» Description of the task: Pull every line containing "linter" from the listing.
=====
-- ==== Sys2Proof/Laws/Keeps/Rings.lean ====
section
/-!
SUPPORT. What the functions of Machine/Rings.lean keep (Safety.Keeps).
-/

set_option linter.unusedTactic false
set_option linter.unreachableTactic false

namespace Sys2Proof.Machine

theorem keeps_putTaken {z : State} (s : State) (t : Taken)  (h : Keeps z s) : Keeps z (putTaken s t) := by
  unfold putTaken
  repeat' (first
      | (with_reducible assumption)
      | ((try lift_lets -underBinder); intro x; refine (fun hx : Keeps z x => ?_) (?_ : Keeps z x); (on_goal 1 => clear_value x); (on_goal 2 => simp only [x]))
      | ((try lift_lets -underBinder); intro x; refine (fun hx : Keeps z x.1 => ?_) (?_ : Keeps z x.1); (on_goal 1 => clear_value x); (on_goal 2 => simp only [x]))
      | ((try lift_lets -underBinder); intro x; clear_value x)
      | (with_reducible first | apply keeps_ite | apply keeps_ite_fst)
      | (intro _)
      | split
      | (apply keeps_mk <;> first
          | assumption | with_reducible exact le_rfl | with_reducible exact List.suffix_refl _ | with_reducible exact fun h => h | exact fun _ => tasc_nil
          | with_reducible exact fun h => ⟨h, le_rfl⟩ | exact fun h => ⟨⟨h.1, h.2.1, h.2.2⟩, le_rfl⟩ | exact fun h => twf_tset h
          | exact fun h => twf_twrite h | exact fun h => twf_tclear h | exact fun h => tasc_tset h | exact fun h => tasc_tclear h
          | exact Nat.le_succ _ | exact le_max_left _ _ | exact List.suffix_cons _ _
          | exact fun h => twf_foldl _ (fun _ _ h => twf_tset h) _ _ h | skip)
      | (exact twf_foldl _ (fun _ _ h => twf_tset h) _ _ (by assumption)))

theorem keeps_finishBy {z : State} (s : State) (t : Taken) (st : Status) (form : Nat) (done : Nat) (total : Nat) (ring : Nat)  (h : Keeps z s) : Keeps z (finishBy s t st form done total ring) := by
  unfold finishBy
  repeat' (first
      | (with_reducible assumption)
      | (with_reducible first | apply keeps_putTaken)
      | (intro _)
      | split)

theorem keeps_easeCredits {z : State} (s : State) (f : FuncId)  (h : Keeps z s) : Keeps z (easeCredits s f) := by
  unfold easeCredits
  repeat' (first
      | (with_reducible assumption)
      | (with_reducible first | apply keeps_setOver | apply keeps_ite | apply keeps_ite_fst)
      | (intro _)
      | split)

theorem keeps_dropTaken {z : State} (s : State) (t : Taken)  (h : Keeps z s) : Keeps z (dropTaken s t) := by
  unfold dropTaken
  repeat' (first
      | (with_reducible assumption)
      | ((try lift_lets -underBinder); intro x; refine (fun hx : Keeps z x => ?_) (?_ : Keeps z x); (on_goal 1 => clear_value x); (on_goal 2 => simp only [x]))
      | ((try lift_lets -underBinder); intro x; refine (fun hx : Keeps z x.1 => ?_) (?_ : Keeps z x.1); (on_goal 1 => clear_value x); (on_goal 2 => simp only [x]))
      | ((try lift_lets -underBinder); intro x; clear_value x)
      | (with_reducible first | apply keeps_easeCredits)
      | (intro _)
      | split
      | (apply keeps_mk <;> first
          | assumption | with_reducible exact le_rfl | with_reducible exact List.suffix_refl _ | with_reducible exact fun h => h | exact fun _ => tasc_nil
          | with_reducible exact fun h => ⟨h, le_rfl⟩ | exact fun h => ⟨⟨h.1, h.2.1, h.2.2⟩, le_rfl⟩ | exact fun h => twf_tset h
          | exact fun h => twf_twrite h | exact fun h => twf_tclear h | exact fun h => tasc_tset h | exact fun h => tasc_tclear h
          | exact Nat.le_succ _ | exact le_max_left _ _ | exact List.suffix_cons _ _
          | exact fun h => twf_foldl _ (fun _ _ h => twf_tset h) _ _ h | skip)
      | (exact twf_foldl _ (fun _ _ h => twf_tset h) _ _ (by assumption)))

theorem keeps_fsetf {z : State} (s : State) (f : FuncId) (r : Reg) (hi : Nat) (lo : Nat) (x : Nat)  (h : Keeps z s) : Keeps z (fsetf s f r hi lo x) := by
  unfold fsetf
  repeat' (first
      | (with_reducible assumption)
      | (with_reducible first | apply keeps_fput)
      | (intro _)
      | split)

theorem keeps_writeReply {z : State} (s : State) (x : Reply)  (h : Keeps z s) : Keeps z (writeReply s x) := by
  unfold writeReply
  repeat' (first
      | (with_reducible assumption)
      | ((try lift_lets -underBinder); intro x; refine (fun hx : Keeps z x => ?_) (?_ : Keeps z x); (on_goal 1 => clear_value x); (on_goal 2 => simp only [x]))
      | ((try lift_lets -underBinder); intro x; refine (fun hx : Keeps z x.1 => ?_) (?_ : Keeps z x.1); (on_goal 1 => clear_value x); (on_goal 2 => simp only [x]))
      | ((try lift_lets -underBinder); intro x; clear_value x)
      | (with_reducible first | apply keeps_emit | apply keeps_fsetf | apply keeps_ite | apply keeps_ite_fst)
      | (intro _)
      | split
      | (apply keeps_mk <;> first
          | assumption | with_reducible exact le_rfl | with_reducible exact List.suffix_refl _ | with_reducible exact fun h => h | exact fun _ => tasc_nil
          | with_reducible exact fun h => ⟨h, le_rfl⟩ | exact fun h => ⟨⟨h.1, h.2.1, h.2.2⟩, le_rfl⟩ | exact fun h => twf_tset h
          | exact fun h => twf_twrite h | exact fun h => twf_tclear h | exact fun h => tasc_tset h | exact fun h => tasc_tclear h
          | exact Nat.le_succ _ | exact le_max_left _ _ | exact List.suffix_cons _ _
          | exact fun h => twf_foldl _ (fun _ _ h => twf_tset h) _ _ h | skip)
      | (exact twf_foldl _ (fun _ _ h => twf_tset h) _ _ (by assumption)))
=====
» Problem solution:
set_option linter.unusedTactic false
set_option linter.unreachableTactic false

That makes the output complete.